Vol 4 No 2 (2018): Current Issue
Letter to Editor

The Northern Italian Diet Compared to the Mediterranean Diet: Prevalence Rates of Obesity and Diabetes

Testori Alessandro
Frontier Internal Medicine, Boulder Community Health, Longmont CO 80501, USA
Published May 28, 2018


I am writing in response to your recent articles on the conference proceedings of the World Congress on Nutrition and obesity prevention. I wish to call attention to the data on the prevalence of obesity in Italy, which are some of the lowest in the Western world, and which seem to be relatively stable [1]. The table 1 below shows that the northern part of Italy had significantly lower prevalence of overweight and obesity in 2007 than the southern part of Italy [2]. The Northern Italian diet differs significantly from the Mediterranean diet of the southern part of Italy, being richer in calories, animal fats and meat products than the typical Mediterranean diet. It also uses butter more often than olive oil as a condiment. For years the Mediterranean diet has been portrayed as one of the healthiest. The concept of the Mediterranean diet reflected food patterns typical of Crete, much of the rest of Greece, and Southern Italy in the early 1960s [3]. American biochemist Ancel Keys had first originated the concept of the Mediterranean diet after discovering a high proportion of centenarians in the Cilento area of Southern Italy [4]. However, according to the World Health Organization, Greece only ranked 24th among world countries in 2015 with respect to life expectancy with an average life expectancy for men of 78.3 years and for women of 83.6 years, behind Germany and the United Kingdom.

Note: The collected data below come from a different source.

/-- The OTHER bits name the codes beside the recorded one. -/
theorem getLsbD_otherBits (code : Nat) (l : List TrapCause) (h : ∀ o ∈ l, o.code - 1 < 64) (k : Nat) :
    (otherBits code l).getLsbD k = l.any fun o => decide (o.code ≠ code) && decide (k = o.code - 1) := by
  have hgen : ∀ (l : List TrapCause) (x : W64), (∀ o ∈ l, o.code - 1 < 64) →
      (l.foldl (fun x c => if c.code = code then x else x ||| ((1 : W64) <<< (c.code - 1))) x).getLsbD k =
        (x.getLsbD k || l.any fun o => decide (o.code ≠ code) && decide (k = o.code - 1)) := by
    intro l
    induction l with
    | nil => simp
    | cons o r ih =>
      intro x hl
      rw [List.foldl_cons, ih _ fun o' ho => hl o' (List.mem_cons_of_mem _ ho), List.any_cons, ← Bool.or_assoc]
      congr 1
      by_cases hc : o.code = code
      · simp [hc]
      · rw [if_neg hc, BitVec.getLsbD_or, getLsbD_one_shiftLeft (hl o List.mem_cons_self)]
        simp [hc]
  rw [otherBits, hgen l 0 h]
  simp

section Tcause

variable {fsave : Bool} {m : TrapCause} {l : List TrapCause} (hm : m.code < 16) (hl : ∀ o ∈ l, o.code ≤ 14) (dbl : Prop) [Decidable dbl]

/-- TCAUSE as a trap leaves it, DOUBLE where the handler is missing. -/
def tcauseWith (fsave : Bool) (m : TrapCause) (l : List TrapCause) (dbl : Prop) [Decidable dbl] : W64 :=
  tcauseOf fsave m l ||| (if dbl then (1 : W64) <<< 62 else 0)

include hm in
/-- The bits of TCAUSE. -/
theorem getLsbD_tcauseWith {b : Nat} (hb : b < 64) : (tcauseWith fsave m l dbl).getLsbD b =
    (decide (b = 63) || (fsave && decide (b = 61)) || (decide (32 ≤ b) && (otherBits m.code l).getLsbD (b - 32)) ||
      (decide (b < 4) && m.code.testBit b) || (decide dbl && decide (b = 62))) := by
  have hflag : ∀ (p : Prop) [Decidable p] (k : Nat), k < 64 →
      (if p then (1 : W64) <<< k else 0).getLsbD b = (decide p && decide (b = k)) := by
    intro p _ k hk
    split
    next h => rw [getLsbD_one_shiftLeft hk, decide_eq_true h, Bool.true_and]
    next h => simp [h]
  have hcode : (BitVec.ofNat 64 m.code).getLsbD b = (decide (b < 4) && m.code.testBit b) := by
    rw [BitVec.getLsbD_ofNat, decide_eq_true hb, Bool.true_and]
    by_cases hb4 : b < 4
    · simp [hb4]
    · have hzero : m.code.testBit b = false := 
        Nat.testBit_lt_two_pow (Nat.lt_of_lt_of_le hm (Nat.pow_le_pow_right (n := 2) (by decide) (Nat.le_of_not_lt hb4)))
      simp [hb4, hzero]
  have hother : (otherBits m.code l <<< 32).getLsbD b = (decide (32 ≤ b) && (otherBits m.code l).getLsbD (b - 32)) := by
    rw [BitVec.getLsbD_shiftLeft]
    by_cases h : 32 ≤ b <;> simp [h, hb, Nat.not_le.mp]
  simp only [tcauseWith, tcauseOf, BitVec.getLsbD_or, getLsbD_one_shiftLeft (show 63 < 64 by decide), hflag fsave 61 (by decide),
    hflag dbl 62 (by decide), hcode, hother, Bool.decide_eq_true]

include hl in
/-- No code has an OTHER bit above bit 45. -/
theorem otherBits_high {k : Nat} (hk : 14 ≤ k) : (otherBits m.code l).getLsbD k = false := by
  rw [getLsbD_otherBits _ _ fun o ho => by have := hl o ho; omega]
  refine List.any_eq_false.mpr fun o ho => ?_
  have := hl o ho
  have hne : k ≠ o.code - 1 := by omega
  simp [hne]

/-- The OTHER bit of a code. -/
theorem otherBits_code (hl1 : ∀ o ∈ l, 1 ≤ o.code ∧ o.code ≤ 14) {n : Nat} (hn : 1 ≤ n) :
    (otherBits m.code l).getLsbD (n - 1) = (decide (n ≠ m.code) && l.any fun o => decide (o.code = n)) := by
  rw [getLsbD_otherBits _ _ fun o ho => by have := hl1 o ho; omega, Bool.eq_iff_iff]
  simp only [List.any_eq_true, Bool.and_eq_true, decide_eq_true_eq]
  constructor
  · rintro ⟨o, ho, hne, heq⟩
    have hcode : o.code = n := by have := hl1 o ho; omega
    exact ⟨hcode ▸ hne, o, ho, hcode⟩
  · rintro ⟨hne, o, ho, rfl⟩
    exact ⟨o, ho, hne, rfl⟩

end Tcause

/-! ### TINFO (R125, R126) -/

theorem toNat_or_low {x y : W64} (k : Nat) (hx : 2 ^ k ∣ x.toNat) (hy : y.toNat < 2 ^ k) : (x ||| y).toNat = x.toNat + y.toNat := by
  obtain ⟨q, hq⟩ := hx
  rw [BitVec.toNat_or, hq, Nat.two_pow_add_eq_or_of_lt hy]

theorem toNat_shift {x : W64} {k j : Nat} (hx : x.toNat < 2 ^ j) (hkj : j + k ≤ 64) : (x <<< k).toNat = x.toNat * 2 ^ k := by
  rw [BitVec.toNat_shiftLeft, Nat.shiftLeft_eq]
  refine Nat.mod_eq_of_lt (Nat.lt_of_lt_of_le (Nat.mul_lt_mul_of_pos_right hx (Nat.two_pow_pos k)) ?_)
  rw [← Nat.pow_add]
  exact Nat.pow_le_pow_right (by decide) hkj

/-- The value of a requester's 23 bits. -/
def reqNum (r : Option Req) : Nat :=
  match r with
  | some r => r.eng.code * 2 ^ 20 + r.pitch.toNat * 2 ^ 10 + r.word % 1024
  | none => 0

Like many Western countries, Greece is also experiencing an obesity epidemic [5]. With particular regards to type 2 diabetes mellitus, Northern Italy has a very low prevalence of the condition (3.2%), lower than that of Southern Italy (6.3%) [6]. The Mediterranean diet has even been proclaimed an intangible cultural heritage by Unesco in 2013 (Inscription: 8.COM 8.10), supposedly for its great health benefits. The American College of Cardiology promotes the Mediterranean diet on its website claiming that it lowers the risk of diabetes. However, analysis of the available data does not support this conclusion. The table 2 below lists the diabetes type 2 prevalence rates of several countries and of Northern and Southern Italy: as it will be apparent some Mediterranean countries
(including Greece) have higher prevalence rates than the United States. I therefore feel that we are giving the wrong advice to the public: to follow a Mediterranean diet.